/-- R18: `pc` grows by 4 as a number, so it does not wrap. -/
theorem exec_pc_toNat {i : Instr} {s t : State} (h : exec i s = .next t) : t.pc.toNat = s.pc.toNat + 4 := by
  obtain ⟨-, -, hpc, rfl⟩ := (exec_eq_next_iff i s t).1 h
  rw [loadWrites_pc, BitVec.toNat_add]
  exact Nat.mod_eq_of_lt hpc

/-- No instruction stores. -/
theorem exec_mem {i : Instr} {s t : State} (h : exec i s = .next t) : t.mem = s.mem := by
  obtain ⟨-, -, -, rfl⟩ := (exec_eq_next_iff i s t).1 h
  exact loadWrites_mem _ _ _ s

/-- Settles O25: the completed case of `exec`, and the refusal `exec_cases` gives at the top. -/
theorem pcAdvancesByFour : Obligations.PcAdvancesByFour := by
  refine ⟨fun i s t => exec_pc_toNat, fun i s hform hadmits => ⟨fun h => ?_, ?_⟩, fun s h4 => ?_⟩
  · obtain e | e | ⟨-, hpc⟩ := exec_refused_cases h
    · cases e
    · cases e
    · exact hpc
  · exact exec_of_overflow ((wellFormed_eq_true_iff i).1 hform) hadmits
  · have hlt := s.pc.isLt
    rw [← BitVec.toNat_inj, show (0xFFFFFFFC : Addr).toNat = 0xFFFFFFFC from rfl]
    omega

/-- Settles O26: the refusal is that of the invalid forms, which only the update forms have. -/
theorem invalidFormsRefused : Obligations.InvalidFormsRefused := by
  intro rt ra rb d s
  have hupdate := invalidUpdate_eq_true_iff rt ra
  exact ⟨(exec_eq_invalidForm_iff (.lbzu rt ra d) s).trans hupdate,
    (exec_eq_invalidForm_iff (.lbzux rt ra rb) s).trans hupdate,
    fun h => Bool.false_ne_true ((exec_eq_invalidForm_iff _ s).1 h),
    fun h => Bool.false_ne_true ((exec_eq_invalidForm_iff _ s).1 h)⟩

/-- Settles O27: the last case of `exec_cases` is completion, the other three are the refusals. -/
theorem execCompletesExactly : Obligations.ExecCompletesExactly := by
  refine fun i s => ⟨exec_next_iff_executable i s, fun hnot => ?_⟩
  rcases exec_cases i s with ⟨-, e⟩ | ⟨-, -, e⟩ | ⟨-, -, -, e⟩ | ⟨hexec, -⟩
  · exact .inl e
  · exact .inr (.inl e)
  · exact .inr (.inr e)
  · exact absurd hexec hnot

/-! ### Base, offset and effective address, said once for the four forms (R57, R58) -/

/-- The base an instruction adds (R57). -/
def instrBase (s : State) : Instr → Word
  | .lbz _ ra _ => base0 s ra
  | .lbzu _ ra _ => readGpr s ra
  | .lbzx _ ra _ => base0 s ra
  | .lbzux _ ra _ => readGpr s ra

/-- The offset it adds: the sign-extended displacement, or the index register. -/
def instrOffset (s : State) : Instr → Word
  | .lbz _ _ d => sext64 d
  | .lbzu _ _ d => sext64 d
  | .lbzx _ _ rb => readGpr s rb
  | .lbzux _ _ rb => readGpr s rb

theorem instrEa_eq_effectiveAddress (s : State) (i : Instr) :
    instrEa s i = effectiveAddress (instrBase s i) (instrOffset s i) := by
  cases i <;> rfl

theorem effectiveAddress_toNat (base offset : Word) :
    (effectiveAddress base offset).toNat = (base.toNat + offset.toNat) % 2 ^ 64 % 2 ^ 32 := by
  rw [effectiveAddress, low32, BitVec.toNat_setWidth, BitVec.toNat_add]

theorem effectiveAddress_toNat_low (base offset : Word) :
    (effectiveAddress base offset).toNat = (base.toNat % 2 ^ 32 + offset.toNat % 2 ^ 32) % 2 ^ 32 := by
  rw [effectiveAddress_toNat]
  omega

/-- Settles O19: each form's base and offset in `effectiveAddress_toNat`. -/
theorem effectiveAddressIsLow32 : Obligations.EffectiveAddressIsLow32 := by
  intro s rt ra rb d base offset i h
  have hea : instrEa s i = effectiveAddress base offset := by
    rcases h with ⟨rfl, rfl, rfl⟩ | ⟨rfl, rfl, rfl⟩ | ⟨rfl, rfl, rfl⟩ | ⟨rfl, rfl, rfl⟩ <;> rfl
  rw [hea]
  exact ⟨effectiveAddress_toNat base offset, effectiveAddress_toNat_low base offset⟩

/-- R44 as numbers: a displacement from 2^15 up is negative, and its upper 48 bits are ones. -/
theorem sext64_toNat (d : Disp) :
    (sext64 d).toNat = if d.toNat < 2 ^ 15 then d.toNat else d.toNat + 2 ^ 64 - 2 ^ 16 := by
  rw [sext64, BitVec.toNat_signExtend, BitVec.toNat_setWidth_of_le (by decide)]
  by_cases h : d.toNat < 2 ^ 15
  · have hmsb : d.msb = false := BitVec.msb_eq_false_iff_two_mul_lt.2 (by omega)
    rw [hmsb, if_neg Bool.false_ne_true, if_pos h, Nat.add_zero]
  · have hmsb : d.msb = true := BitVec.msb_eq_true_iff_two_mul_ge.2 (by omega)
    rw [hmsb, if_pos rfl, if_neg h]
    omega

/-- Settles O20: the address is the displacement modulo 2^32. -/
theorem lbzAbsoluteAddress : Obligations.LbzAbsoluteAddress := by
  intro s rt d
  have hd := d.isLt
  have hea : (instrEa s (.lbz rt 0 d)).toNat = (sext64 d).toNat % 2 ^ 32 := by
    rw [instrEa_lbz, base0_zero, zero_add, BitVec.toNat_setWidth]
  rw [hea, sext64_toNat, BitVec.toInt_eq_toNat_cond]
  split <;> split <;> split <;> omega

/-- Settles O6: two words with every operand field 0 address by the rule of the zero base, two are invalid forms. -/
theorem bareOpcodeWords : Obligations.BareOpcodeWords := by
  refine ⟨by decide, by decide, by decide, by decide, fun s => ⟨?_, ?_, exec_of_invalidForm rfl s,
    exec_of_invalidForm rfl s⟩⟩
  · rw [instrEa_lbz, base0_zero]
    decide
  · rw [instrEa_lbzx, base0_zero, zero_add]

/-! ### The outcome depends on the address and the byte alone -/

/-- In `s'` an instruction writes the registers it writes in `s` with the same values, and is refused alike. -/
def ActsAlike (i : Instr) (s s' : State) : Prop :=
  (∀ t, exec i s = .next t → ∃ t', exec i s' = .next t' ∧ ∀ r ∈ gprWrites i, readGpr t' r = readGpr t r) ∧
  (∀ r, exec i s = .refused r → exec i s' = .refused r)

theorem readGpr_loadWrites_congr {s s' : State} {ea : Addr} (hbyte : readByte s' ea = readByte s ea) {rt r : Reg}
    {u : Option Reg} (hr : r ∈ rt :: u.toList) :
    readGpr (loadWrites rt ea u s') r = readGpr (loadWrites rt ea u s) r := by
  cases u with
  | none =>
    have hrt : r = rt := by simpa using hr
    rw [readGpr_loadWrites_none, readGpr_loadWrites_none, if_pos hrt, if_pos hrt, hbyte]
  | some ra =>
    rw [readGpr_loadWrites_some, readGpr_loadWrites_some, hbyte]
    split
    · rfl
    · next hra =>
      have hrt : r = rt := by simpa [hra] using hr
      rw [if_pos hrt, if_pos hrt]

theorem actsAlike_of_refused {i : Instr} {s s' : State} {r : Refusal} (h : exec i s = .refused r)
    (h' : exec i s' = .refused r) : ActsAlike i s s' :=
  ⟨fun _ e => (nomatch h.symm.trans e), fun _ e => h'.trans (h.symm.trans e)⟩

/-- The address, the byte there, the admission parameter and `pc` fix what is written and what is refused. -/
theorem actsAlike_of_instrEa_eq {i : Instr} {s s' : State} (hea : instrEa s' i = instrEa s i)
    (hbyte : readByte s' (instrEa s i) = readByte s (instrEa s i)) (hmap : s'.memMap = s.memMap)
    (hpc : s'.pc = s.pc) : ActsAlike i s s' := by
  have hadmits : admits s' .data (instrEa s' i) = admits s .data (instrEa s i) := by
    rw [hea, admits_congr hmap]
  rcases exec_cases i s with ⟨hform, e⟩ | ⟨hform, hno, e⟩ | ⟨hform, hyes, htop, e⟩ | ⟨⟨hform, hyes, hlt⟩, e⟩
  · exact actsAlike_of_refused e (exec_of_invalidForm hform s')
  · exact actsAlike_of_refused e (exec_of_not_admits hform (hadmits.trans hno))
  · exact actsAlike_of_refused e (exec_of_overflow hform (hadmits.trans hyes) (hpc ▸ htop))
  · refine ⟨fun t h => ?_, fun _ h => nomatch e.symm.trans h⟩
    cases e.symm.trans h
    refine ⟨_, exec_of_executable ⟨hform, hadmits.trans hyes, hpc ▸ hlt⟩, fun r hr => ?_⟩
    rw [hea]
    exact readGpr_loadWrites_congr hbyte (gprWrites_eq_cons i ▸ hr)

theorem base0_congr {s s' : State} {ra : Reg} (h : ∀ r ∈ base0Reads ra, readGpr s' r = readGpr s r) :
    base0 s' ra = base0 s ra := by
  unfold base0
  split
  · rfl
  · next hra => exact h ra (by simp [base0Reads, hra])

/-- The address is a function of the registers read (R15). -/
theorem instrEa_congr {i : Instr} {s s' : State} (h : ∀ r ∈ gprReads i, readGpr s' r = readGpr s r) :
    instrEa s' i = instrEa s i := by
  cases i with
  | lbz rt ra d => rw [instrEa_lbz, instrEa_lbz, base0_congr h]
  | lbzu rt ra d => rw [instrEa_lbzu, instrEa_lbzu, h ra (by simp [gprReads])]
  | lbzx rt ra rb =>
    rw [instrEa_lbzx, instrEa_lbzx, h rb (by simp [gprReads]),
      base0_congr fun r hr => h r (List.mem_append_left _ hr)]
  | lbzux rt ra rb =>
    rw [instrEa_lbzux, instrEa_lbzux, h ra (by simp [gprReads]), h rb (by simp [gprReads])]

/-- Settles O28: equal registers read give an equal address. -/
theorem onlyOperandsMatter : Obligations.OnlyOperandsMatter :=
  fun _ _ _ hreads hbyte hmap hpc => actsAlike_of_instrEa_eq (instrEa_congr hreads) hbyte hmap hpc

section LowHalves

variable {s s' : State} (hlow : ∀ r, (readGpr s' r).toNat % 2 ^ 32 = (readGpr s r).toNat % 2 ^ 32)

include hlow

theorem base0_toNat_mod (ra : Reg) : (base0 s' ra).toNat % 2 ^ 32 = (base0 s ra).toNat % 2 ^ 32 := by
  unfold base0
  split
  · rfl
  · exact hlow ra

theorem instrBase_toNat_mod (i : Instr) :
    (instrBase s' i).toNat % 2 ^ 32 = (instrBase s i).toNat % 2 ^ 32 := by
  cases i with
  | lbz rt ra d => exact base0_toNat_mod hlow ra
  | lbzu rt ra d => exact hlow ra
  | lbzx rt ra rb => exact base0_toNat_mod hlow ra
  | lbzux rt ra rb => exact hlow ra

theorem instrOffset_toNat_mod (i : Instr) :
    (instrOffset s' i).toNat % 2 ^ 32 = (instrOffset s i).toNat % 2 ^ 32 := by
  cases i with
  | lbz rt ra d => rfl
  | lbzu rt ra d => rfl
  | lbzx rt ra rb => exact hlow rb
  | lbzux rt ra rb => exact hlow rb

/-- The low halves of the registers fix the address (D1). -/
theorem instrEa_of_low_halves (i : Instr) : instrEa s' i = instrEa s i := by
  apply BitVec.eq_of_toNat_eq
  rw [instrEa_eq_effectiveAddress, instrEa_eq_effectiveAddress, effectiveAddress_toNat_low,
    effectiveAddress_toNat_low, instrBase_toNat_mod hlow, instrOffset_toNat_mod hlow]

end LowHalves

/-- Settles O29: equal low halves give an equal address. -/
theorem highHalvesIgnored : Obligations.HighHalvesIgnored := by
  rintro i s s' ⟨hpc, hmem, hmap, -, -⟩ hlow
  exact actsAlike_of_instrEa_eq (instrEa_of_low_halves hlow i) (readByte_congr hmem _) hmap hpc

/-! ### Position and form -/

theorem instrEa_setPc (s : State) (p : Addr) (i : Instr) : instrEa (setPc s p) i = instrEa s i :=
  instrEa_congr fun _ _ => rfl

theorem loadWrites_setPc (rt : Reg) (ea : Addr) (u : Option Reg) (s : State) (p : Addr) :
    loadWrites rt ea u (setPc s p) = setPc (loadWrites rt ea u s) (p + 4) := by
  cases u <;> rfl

• _Exercise aim_:
Restate the records above verbatim up to and including the line containing "the refusals. -/".

• _Solved exercise_:
/-- R18: `pc` grows by 4 as a number, so it does not wrap. -/
theorem exec_pc_toNat {i : Instr} {s t : State} (h : exec i s = .next t) : t.pc.toNat = s.pc.toNat + 4 := by
  obtain ⟨-, -, hpc, rfl⟩ := (exec_eq_next_iff i s t).1 h
  rw [loadWrites_pc, BitVec.toNat_add]
  exact Nat.mod_eq_of_lt hpc

/-- No instruction stores. -/
theorem exec_mem {i : Instr} {s t : State} (h : exec i s = .next t) : t.mem = s.mem := by
  obtain ⟨-, -, -, rfl⟩ := (exec_eq_next_iff i s t).1 h
  exact loadWrites_mem _ _ _ s

/-- Settles O25: the completed case of `exec`, and the refusal `exec_cases` gives at the top. -/
theorem pcAdvancesByFour : Obligations.PcAdvancesByFour := by
  refine ⟨fun i s t => exec_pc_toNat, fun i s hform hadmits => ⟨fun h => ?_, ?_⟩, fun s h4 => ?_⟩
  · obtain e | e | ⟨-, hpc⟩ := exec_refused_cases h
    · cases e
    · cases e
    · exact hpc
  · exact exec_of_overflow ((wellFormed_eq_true_iff i).1 hform) hadmits
  · have hlt := s.pc.isLt
    rw [← BitVec.toNat_inj, show (0xFFFFFFFC : Addr).toNat = 0xFFFFFFFC from rfl]
    omega

/-- Settles O26: the refusal is that of the invalid forms, which only the update forms have. -/
theorem invalidFormsRefused : Obligations.InvalidFormsRefused := by
  intro rt ra rb d s
  have hupdate := invalidUpdate_eq_true_iff rt ra
  exact ⟨(exec_eq_invalidForm_iff (.lbzu rt ra d) s).trans hupdate,
    (exec_eq_invalidForm_iff (.lbzux rt ra rb) s).trans hupdate,
    fun h => Bool.false_ne_true ((exec_eq_invalidForm_iff _ s).1 h),
    fun h => Bool.false_ne_true ((exec_eq_invalidForm_iff _ s).1 h)⟩

/-- Settles O27: the last case of `exec_cases` is completion, the other three are the refusals. -/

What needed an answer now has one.